Dataset records —

-- ==== Sys2Proof/Laws/PerInstr.lean ====
section
/-!
SUPPORT. What holds of every instruction as syntax, one lemma per constructor: the size of its encoding and where its length byte
stands (30_encoding.md R81, R82, R90).
-/

namespace Sys2Proof.Laws

/-- The bytes of a format beside those its length byte counts: 4 + 2 for a frame, 2 for a sub-record (R82, R90). -/
abbrev overhead : Format → Nat
  | .outerFrame => 6
  | .subRecord => 2

/-- The offset of a format's length byte (R81, R90). -/
abbrev lengthOffset : Format → Nat
  | .outerFrame => 3
  | .subRecord => 1

/-- A well-formed instruction takes as many bytes as its length byte and the overhead of its format say: 6 to 261 for a frame, 2 to
257 for a sub-record (R82, R90, R93). -/
def EncodedSize.Statement (i : Instr) : Prop :=
  WellFormed i = true →
    (encode i).length = i.counted.length + overhead i.format ∧
    (∃ len, (encode i)[lengthOffset i.format]? = some len ∧ len.toNat = i.counted.length) ∧
    (encode i).length ≤ 255 + overhead i.format

theorem frameBytes_size (status packetType : Byte) (region : List Byte) (checksum etx : Byte) (h : region.length ≤ 255) :
    (frameBytes status packetType region checksum etx).length = region.length + 6 ∧
    (∃ len, (frameBytes status packetType region checksum etx)[3]? = some len ∧ len.toNat = region.length) ∧
    (frameBytes status packetType region checksum etx).length ≤ 255 + 6 := by
  have hl : (frameBytes status packetType region checksum etx).length = region.length + 6 := by simp [frameBytes]
  exact ⟨hl, ⟨_, rfl, byteOfNat_toNat _ h⟩, by omega⟩

theorem recordBytes_size (recordType : Byte) (body : List Byte) (h : body.length ≤ 255) :
    (recordBytes recordType body).length = body.length + 2 ∧
    (∃ len, (recordBytes recordType body)[1]? = some len ∧ len.toNat = body.length) ∧
    (recordBytes recordType body).length ≤ 255 + 2 := by
  have hl : (recordBytes recordType body).length = body.length + 2 := by simp [recordBytes]
  exact ⟨hl, ⟨_, rfl, byteOfNat_toNat _ h⟩, by omega⟩

/-- The length of a well-formed instruction's counted bytes. -/
theorem counted_length_le (i : Instr) (h : WellFormed i = true) : i.counted.length ≤ 255 := by
  simp only [WellFormed, lengthFits, Bool.and_eq_true, decide_eq_true_eq] at h
  exact h.1

theorem EncodedSize.genout (status : Byte) (region : List Byte) (checksum etx : Byte) :
    EncodedSize.Statement (.genout status region checksum etx) :=
  fun h => frameBytes_size status Config.pktGenout region checksum etx (counted_length_le _ h)

theorem EncodedSize.pktOther (status packetType : Byte) (region : List Byte) (checksum etx : Byte) :
    EncodedSize.Statement (.pktOther status packetType region checksum etx) :=
  fun h => frameBytes_size status packetType region checksum etx (counted_length_le _ h)

theorem EncodedSize.ins (body : List Byte) : EncodedSize.Statement (.ins body) :=
  fun h => recordBytes_size Config.recIns body (counted_length_le _ h)

theorem EncodedSize.insRms (body : List Byte) : EncodedSize.Statement (.insRms body) :=
  fun h => recordBytes_size Config.recInsRms body (counted_length_le _ h)

theorem EncodedSize.rec51 (body : List Byte) : EncodedSize.Statement (.rec51 body) :=
  fun h => recordBytes_size Config.rec51 body (counted_length_le _ h)

theorem EncodedSize.recOther (recordType : Byte) (body : List Byte) : EncodedSize.Statement (.recOther recordType body) :=
  fun h => recordBytes_size recordType body (counted_length_le _ h)

end Sys2Proof.Laws
end

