-- ==== Sys2Proof/Tests/Slice0.lean ====
section
/-!
SUPPORT. Tests. Expected results come from spec/95_test_vectors.md (V.., S.., P..) and from the encodings of 30_encoding.md, not
from the model. Then one witness per statement with hypotheses: a state and operands that meet all of them.
-/

namespace Sys2Proof.Tests

open Sys2Proof.Machine

/-- The state just before the last byte of a frame arrives, every other field as reset leaves it. -/
def holding (f : List Byte) (now : Timestamp) : State := (State.reset.setNow now).holdFrame f

/-- The next state of an answer that is one. -/
def nextOf (r : Result) : Option State :=
  match r with
  | .next t => some t
  | .fault _ => none
  | .refused _ => none

/-- The outputs of the step that completes the frame `f`; nothing unless that step answers with an empty buffer. -/
def outputs (f : List Byte) : Option (List Item) :=
  match nextOf (step (holding f 0)) with
  | some { buf := [], now := _, input := [], out := out } => some out
  | _ => none

/-- The bytes 1, 2, 3, ... of V62 and V63. -/
def counting (n : Nat) : List Byte := (List.range n).map (fun k => byteOfNat (k + 1))

def zeros (n : Nat) : List Byte := List.replicate n 0

/-! ### Well-formedness: each check refuses an ill-formed term -/

theorem test_wellFormed_region_too_long : WellFormed (.genout 0 (zeros 256) 0 3) = false := by decide +kernel
theorem test_wellFormed_body_too_long : WellFormed (.recOther 7 (zeros 256)) = false := by decide +kernel
theorem test_wellFormed_pktOther_is_not_genout : WellFormed (.pktOther 0 0x40 [] 0 3) = false := by decide
theorem test_wellFormed_recOther_is_no_named_row :
    [0x31, 0x32, 0x33].map (fun t => WellFormed (.recOther t [])) = [false, false, false] := by decide
theorem test_wellFormed_accepts_the_rest :
    WellFormed (.pktOther 0 0x41 [] 0 3) = true ∧ WellFormed (.recOther 0x34 []) = true := by decide

/-! ### Decoding: words written out from R81, R90 and R95 -/

/-- V20's bytes. -/
theorem test_decode_genout : decode .outerFrame [0x02, 0x00, 0x40, 0x03, 0x01, 0x00, 0x00, 0x44, 0x03] =
    .ok (.genout 0x00 [0x01, 0x00, 0x00] 0x44 0x03, []) := by decide

/-- V22's bytes. -/
theorem test_decode_pktOther : decode .outerFrame [0x02, 0x00, 0x41, 0x03, 0x01, 0x00, 0x00, 0x45, 0x03] =
    .ok (.pktOther 0x00 0x41 [0x01, 0x00, 0x00] 0x45 0x03, []) := by decide

theorem test_decode_ins : decode .subRecord [0x31, 0x01, 0xAA, 0xBB] = .ok (.ins [0xAA], [0xBB]) := by decide
theorem test_decode_insRms : decode .subRecord [0x32, 0x02, 0x01, 0x02] = .ok (.insRms [0x01, 0x02], []) := by decide
theorem test_decode_rec51 : decode .subRecord [0x33, 0x00, 0xFF, 0x02] = .ok (.rec51 [], [0xFF, 0x02]) := by decide
theorem test_decode_recOther : decode .subRecord [0x07, 0x02, 0xAA, 0xBB] = .ok (.recOther 0x07 [0xAA, 0xBB], []) := by decide

/-- Refused by name: too few bytes (R82, V43, V45), no start marker (V21). -/
theorem test_decode_refuses :
    decode .outerFrame [0x02, 0x00, 0x40, 0x03, 0x01, 0x00, 0x00, 0x44] = .error .incomplete ∧
    decode .outerFrame [0x03, 0x00, 0x40, 0x03, 0x01, 0x00, 0x00, 0x44, 0x03] = .error (.badStart 0x03) ∧
    decode .subRecord [0x33] = .error .incomplete ∧
    decode .subRecord [0x33, 0x05, 0xAA, 0xBB] = .error .incomplete := by decide

/-- The `match` words of the opcode table, with every bit above them 0. -/
theorem test_decodeTableWord :
    decodeTableWord 56 0x02004000000000 = some (.genout 0 [] 0 0) ∧
    decodeTableWord 56 0x02000000000000 = some (.pktOther 0 0 [] 0 0) ∧
    decodeTableWord 16 0x3100 = some (.ins []) ∧ decodeTableWord 16 0x3200 = some (.insRms []) ∧
    decodeTableWord 16 0x3300 = some (.rec51 []) ∧ decodeTableWord 16 0x0000 = some (.recOther 0 []) := by decide +kernel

Work instructions — For this exercise, output exactly the lines above from the line with "that is one. -/" to the line with "def outputs (f", counting both, and leave out the rest.

Answer space —
/-- The next state of an answer that is one. -/
def nextOf (r : Result) : Option State :=
  match r with
  | .next t => some t
  | .fault _ => none
  | .refused _ => none

/-- The outputs of the step that completes the frame `f`; nothing unless that step answers with an empty buffer. -/
def outputs (f : List Byte) : Option (List Item) :=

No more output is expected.